По газону ковылял голубь. Она слышала, что все голуби в этом городе больны туберкулезом. Эма минуту наблюдала за сизой птицей — у нее выпадали перья, как бы уже не нужные ей для полетов. Эма безжалостно определила, сколько дней голубю осталось жить. Профессиональная деформация мозга, подумала она, и ей стало немного неловко… Может быть, из-за смертельно больного голубя она почувствовала, как напряжены мышцы ее икр и как одеревенела ее шея. В ту пору как раз вспыхнула эпидемия дизентерии, у людей возникали нарывы от укусов насекомых, отравленных химикалиями, нередкими были слабые солнечные удары, ожоги кожи — аптека целый день была полна покупателей, и Эма крутилась в ней до изнеможения.
Она пристально смотрела на голубя, который тоже не спускал с нее голубоватого глаза с красным ободком, ни дать ни взять жемчужина со старинной броши. Вдруг Эма, словно по беззвучному, но настойчивому предупредительному сигналу, подняла голову. В мучительной вышине летела другая птица. Белая и сильная, полная жизни… Раза два она с постоянством птичьего бога распустила крылья и плавала в воздухе, будто бы замерев, белая лодочка, сопротивляющаяся притяжению земли. Прямо над головой женщины птица издала переливчатый звук — Эма оцепенела. Это был в точности тот клекот, которым этим утром привела ее в неописуемую ярость пятилетняя дочь.
Она сделала то, что Эма выносила меньше всего. Влезла на грудь еще полуспящей, наполовину погруженной в холодное озеро сна матери и надежно там угнездилась. Затем вибрирующим детским голоском с победной интонацией сообщила:
— В моей комнате стоит птица! У нее длинные черные ноги, она высокая… как моя постелька… И вся бе-е-е-ая бе-е-е-лая, — пела она высоким тоном, словно в это утро ни с того ни с сего стала дикаркой.
— Ясное дело! Никого и ничего здесь нет! — Эма стояла на пороге детской на внешних краях стоп, поскольку сроду не выносила прикосновения босых ног к полу.
Откинула волосы, прилипшие ко лбу и к вискам. В последнее время она под утро сильно потела.
— Я не собираюсь спозаранку принимать участие в твоих глупых играх, — сказала Эма, опираясь бедром о дверной косяк. Но ей все же хотелось приблизиться к дочери и шепнуть: птица наверняка улетела, что ей делать в клетке крупноблочного дома, в сером бетонном окраинном микрорайоне, где почти не замечаешь смены времен года… вернулась к своей большой и смелой стае, гнездящейся на болотах, на широком просторе со сладковатым воздухом. Представившаяся картина на миг окутала ее меланхолией и смутной тоской. Да только маленькая Эма ее опередила:
— Скажи, что ты прилетела ко мне с неба… Покажи, что умеешь говорить… Сделай так, чтобы мама тебя увидела. Иначе она тут тебя не оставит! — Девочка вытягивала ручки из рукавов пижамки, будто в самом деле кого-то гладила.
— Довольно! — хлопнула Эма в ладоши. Ее приказание сразу же подействовало на ребенка, загипнотизированного, зачарованного игрой. Это же была игра, убеждала себя Эма. Но после завтрака девочку стало неудержимо тянуть в детскую, она возвращалась сияющая, с как бы позолоченным веснушками личиком.

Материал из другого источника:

-- ==== Sys2Proof/Machine/State.lean ====
section
/-! DEFINITION. The state of the CORE as plain data (10_state.md R20 to R35), its reset value, and the
reasons the model itself can stop. -/

namespace Sys2Proof.Machine

/-! ### Memories -/

/-- One delta memory (20_memory.md R61): the slots that hold a non-zero delta, as (slot, value) pairs
with slots strictly rising. A slot that is not listed reads as 0 (assumption log 5). -/
abbrev Memory := List (Nat × Word)

/-- The canonical form of a delta memory: slots strictly rising, no listed value 0. Equal memories
are then equal lists. -/
abbrev Memory.wf (m : Memory) : Prop :=
  m.Pairwise (fun p q => p.1 < q.1) ∧ ∀ p ∈ m, p.2 ≠ 0

/-! ### Registers -/

/-- The registers of one buffer unit and its delta memory (10_state.md R25, 20_memory.md R61). -/
structure BufferUnit where
  /-- `clock_rate`, Hz; 0 = not set. -/
  clockRate : Word
  /-- `sample_rate`, Hz; 0 = not set. -/
  sampleRate : Word
  /-- `length_ms`. -/
  lengthMs : Word
  /-- `length_set`. -/
  lengthSet : Bool
  /-- `bass_freq`, signed, Hz. -/
  bassFreq : Word
  /-- `factor`; 0 = not valid. -/
  factor : Word
  /-- `offset`: position of tick 0 of the current frame; its integer part counts unread slots. -/
  offset : Word
  /-- `buffer_size`; 0 = not allocated. -/
  bufferSize : Word
  /-- `reader_accum`, signed. -/
  readerAccum : Word
  /-- `bass_shift`. -/
  bassShift : BitVec 5
  /-- `modified`. -/
  modified : Bool
  /-- `last_non_silence`. -/
  lastNonSilence : Word
  /-- `DELTA[b]`. -/
  delta : Memory
  deriving DecidableEq, Repr

/-- The registers of one synthesizer unit and its kernel table (10_state.md R29, R30). -/
structure SynthUnit where
  /-- `out`. -/
  out : Route
  /-- `delta_factor`, signed. -/
  deltaFactor : Word
  /-- `last_amp`, signed. -/
  lastAmp : Word
  /-- `kernel_unit`; 0 = no kernel. -/
  kernelUnit : Word
  /-- `K[s]`: the taps by phase; empty while no kernel was generated (assumption log 6). -/
  taps : List (List Word)
  deriving DecidableEq, Repr

/-! ### The command port -/

/-- The status codes of a response (30_encoding.md R83). -/
inductive Status
  | ok
  | errInvalid
  | errNomem
  | errIllegal
  | fault
  | errFaulted
  deriving DecidableEq, Repr

/-- The response to a command (30_encoding.md R82). -/
structure Response where
  status : Status
  val : BitVec 64
  nout : Word
  deriving DecidableEq, Repr

/-- What the host presents to the CORE: a command frame (20_memory.md R64) or the reset event
(70_reset_and_hazards.md R280). -/
inductive Input
  | frame (f : Frame)
  | reset
  deriving DecidableEq, Repr

/-- The machine. -/
structure State where
  /-- The implementation parameters (00_scope.md R7): no step changes them (R6; assumption log 1). -/
  cfg : Config
  /-- `B[0]`, LEFT. -/
  left : BufferUnit
  /-- `B[1]`, RIGHT. -/
  right : BufferUnit
  /-- `B[2]`, CENTER. -/
  center : BufferUnit
  /-- `S[0]` .. `S[NSYNTH−1]`. -/
  synths : List SynthUnit
  /-- `MIX.samples_read`. -/
  samplesRead : Word
  /-- `MB.channel_count`. -/
  channelCount : BitVec 16
  /-- `MB.type[0]` .. `MB.type[MAX_CHANNELS−1]`. -/
  channelTypes : List (BitVec 16)
  /-- `MB.sample_rate`. -/
  mbSampleRate : Word
  /-- `MB.length_ms`. -/
  mbLengthMs : Word
  /-- `MB.changed_count`. -/
  changedCount : Word
  /-- `SYS.fault`. -/
  sysFault : BitVec 8
  /-- `OUT`, oldest sample first (20_memory.md R63). -/
  out : List Sample
  /-- The response to the most recent command; none before the first (assumption log 4). -/
  response : Option Response
  /-- What the host has presented and the CORE has not yet taken, oldest first (assumption log 2). -/
  pending : List Input
  deriving DecidableEq, Repr

/-! ### Reset values (10_state.md R35) -/

/-- A buffer unit after reset. The slots read 0 (assumption log 5: the spec gives no value). -/
def BufferUnit.reset : BufferUnit where
  clockRate := 0
  sampleRate := 0
  lengthMs := 0
  lengthSet := false
  bassFreq := 16
  factor := 0
  offset := 0
  bufferSize := 0
  readerAccum := 0
  bassShift := 0
  modified := false
  lastNonSilence := 0
  delta := []

/-- A synthesizer unit after reset: routed to NONE, no kernel. -/
def SynthUnit.reset : SynthUnit where
  out := none
  deltaFactor := 0
  lastAmp := 0
  kernelUnit := 0
  taps := []

/-- The machine right after reset, for given parameters (70_reset_and_hazards.md R280). -/
def State.resetWith (c : Config) : State where
  cfg := c
  left := .reset
  right := .reset
  center := .reset
  synths := List.replicate c.nsynth .reset
  samplesRead := 0
  channelCount := 0
  channelTypes := List.replicate c.maxChannels 0
  mbSampleRate := 0
  mbLengthMs := 0
  changedCount := 0
  sysFault := 0
  out := []
  response := none
  pending := []

/-- The machine right after reset, with the default parameters of 00_scope.md R7. -/
def State.reset : State := State.resetWith Config.default

/-! ### Stops of the model -/

/-- Why the model stops. No contract violation of the CORE is among them: taking one is a next state
(60_exceptions.md R253). Each constructor needs a state that no run from reset reaches. -/
inductive Fault
  /-- A command would touch a delta slot at or above `BUF_CAPACITY`, which does not exist
  (20_memory.md R61). Raised by the commands that deposit, read or remove, only where
  `buffer_size` or `offset` breaks 10_state.md R26. Safe (assumption log 8). -/
  | noSuchSlot
  /-- A command would touch a kernel tap that is not there: `kernel_unit ≠ 0` without a table of RES
  phases of W taps (10_state.md R30). Raised by SYN_OFFSET, SYN_UPDATE and SYN_VOLUME on a FULL
  unit. Safe (assumption log 8). -/
  | noSuchTap
  /-- A command would touch a type tag at or above `MAX_CHANNELS` (10_state.md R32). Raised by
  MB_SET_CHANNEL_TYPE and MB_CHANNEL, only where `MB.channel_count` breaks its bound.
  Safe (assumption log 8). -/
  | noSuchChannel
  deriving DecidableEq, Repr

/-- Why the model gives an instruction term no meaning. -/
inductive Refusal
  /-- An arm of `exec` whose meaning is not written; no arm answers it now. Safe. -/
  | notModelled (mnemonic : String)
  /-- A synthesizer command names a unit at or above `NSYNTH`. Raised by the six SYN_ commands when
  `exec` is given a term that `decodeFrame` never answers (the frame is ERR_ILLEGAL by
  30_encoding.md R86 (f) before `exec` is reached). Safe (assumption log 9). -/
  | noSuchSynth
  deriving DecidableEq, Repr

end Sys2Proof.Machine
end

— Она стоит вот так — изображала дочка стоящую на одной ноге птицу, резко поворачивала треугольное, острое личико, обрамленное ярко-рыжими волосиками. — Вот так она повернула голову… так на меня посмотрела, — девочка держала оба застывших расширенных глаза без движения так долго, как только могла. — Гло-гло-гло-г-а-а-х! — заверещала она восторженно и утверждала, что именно так разговаривает с нею птица…

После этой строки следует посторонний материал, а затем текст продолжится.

-- ==== Sys2Proof/Machine/Operands.lean ====
section
/-! DEFINITION. Operand forms: how a command's operands and selectors name a unit, a slot, a phase or a
target, and the quantities of a unit the rules compute from its registers. -/

namespace Sys2Proof.Machine

/-! ### Buffer units by selector (30_encoding.md R85) -/

/-- Buffer unit b of the machine. -/
def State.buf (s : State) : BufUnit → BufferUnit
  | .left => s.left
  | .right => s.right
  | .center => s.center

/-- The machine with buffer unit b replaced. -/
def State.setBuf (s : State) (b : BufUnit) (u : BufferUnit) : State :=
  match b with
  | .left => { s with left := u }
  | .right => { s with right := u }
  | .center => { s with center := u }

/-- The active set of the composition, in the order L, R, C (45_multi_buffer.md R210). -/
def activeSet (c : Config) : List BufUnit :=
  match c.composition with
  | .mono => [.center]
  | .stereo => [.left, .right, .center]
  | .silent => []

/-- Each unit of a set replaced by a function of itself, in the set's order (R210, R222). -/
def State.updateBufs (s : State) (bs : List BufUnit) (f : BufferUnit → BufferUnit) : State :=
  bs.foldl (fun s b => s.setBuf b (f (s.buf b))) s

/-! ### Synthesizer units by selector (30_encoding.md R85) -/

/-- The machine with the registers of synthesizer unit u replaced. -/
def State.setSynth (s : State) (u : SynthSel) (r : SynthUnit) : State :=
  { s with synths := s.synths.set u.toNat r }

/-- The target of SYN_OFFSET and SYN_UPDATE: the explicit route, or for ROUTED the unit's own `out`
(43_synth.md R167). -/
def targetOf (r : SynthUnit) : BufSel → Route
  | .explicit route => route
  | .routed => r.out

/-! ### Fixed-point positions (41_buffer_time_deposit.md R120) -/

/-- `to_fixed(b, t) = t × factor + offset`, exact (R120). -/
def BufferUnit.toFixed (u : BufferUnit) (t : Nat) : Nat := t * u.factor.toNat + u.offset.toNat

/-- The slot of a position: its integer part (R120). -/
def slotOf (c : Config) (f : Nat) : Nat := f / 2 ^ c.fixedBits

/-- The phase of a position: the top PHASE_BITS bits of its fraction (R120, 43_synth.md R169). -/
def phaseOf (c : Config) (f : Nat) : Nat := f / 2 ^ (c.fixedBits - c.phaseBits) % c.res

/-- `FWD(s) = (MAXQ − W) / 2` (00_scope.md R8). -/
def fwd (c : Config) (w : Nat) : Nat := (c.maxq - w) / 2

/-! ### Quantities of a buffer unit -/

/-- `samples_avail(b)`: the count of finalized unread slots (41_buffer_time_deposit.md R125). -/
def BufferUnit.samplesAvail (c : Config) (u : BufferUnit) : Nat := slotOf c u.offset.toNat

/-- `NOMINAL(b) = buffer_size − EXTRA` (00_scope.md R8). -/
def BufferUnit.nominal (c : Config) (u : BufferUnit) : Nat := u.bufferSize.toNat - c.extra

/-- A unit is configured when `factor ≠ 0` and `buffer_size ≠ 0` (10_state.md R27). -/
def BufferUnit.configured (u : BufferUnit) : Bool := u.factor != 0 && u.bufferSize != 0

end Sys2Proof.Machine
end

— Боже мой! — вырвалось у Эмы, и она вдавила ножку девочки в сандальку так сильно, что та вскрикнула от боли…
Больше всего Эму беспокоили проявления преждевременной истерии, как она сразу же обозначила для себя особое состояние дочери: когда Эма закрыла дверь, дочка ухватилась за металлический оклад и завизжала, требуя, чтобы мать снова открыла дверь — ведь они заперли там забытую ими птицу… Она хлопает крыльями и стучит клювом в стену, хочет выбраться наружу…
— И не подумаю. Хватит выдумывать, Эма. Нам надо спешить, — отрывала она один за другим пальчики, уцепившиеся за дверную раму. Тут маленькая Эма стала пихать большую в икры и невыносимо верещать.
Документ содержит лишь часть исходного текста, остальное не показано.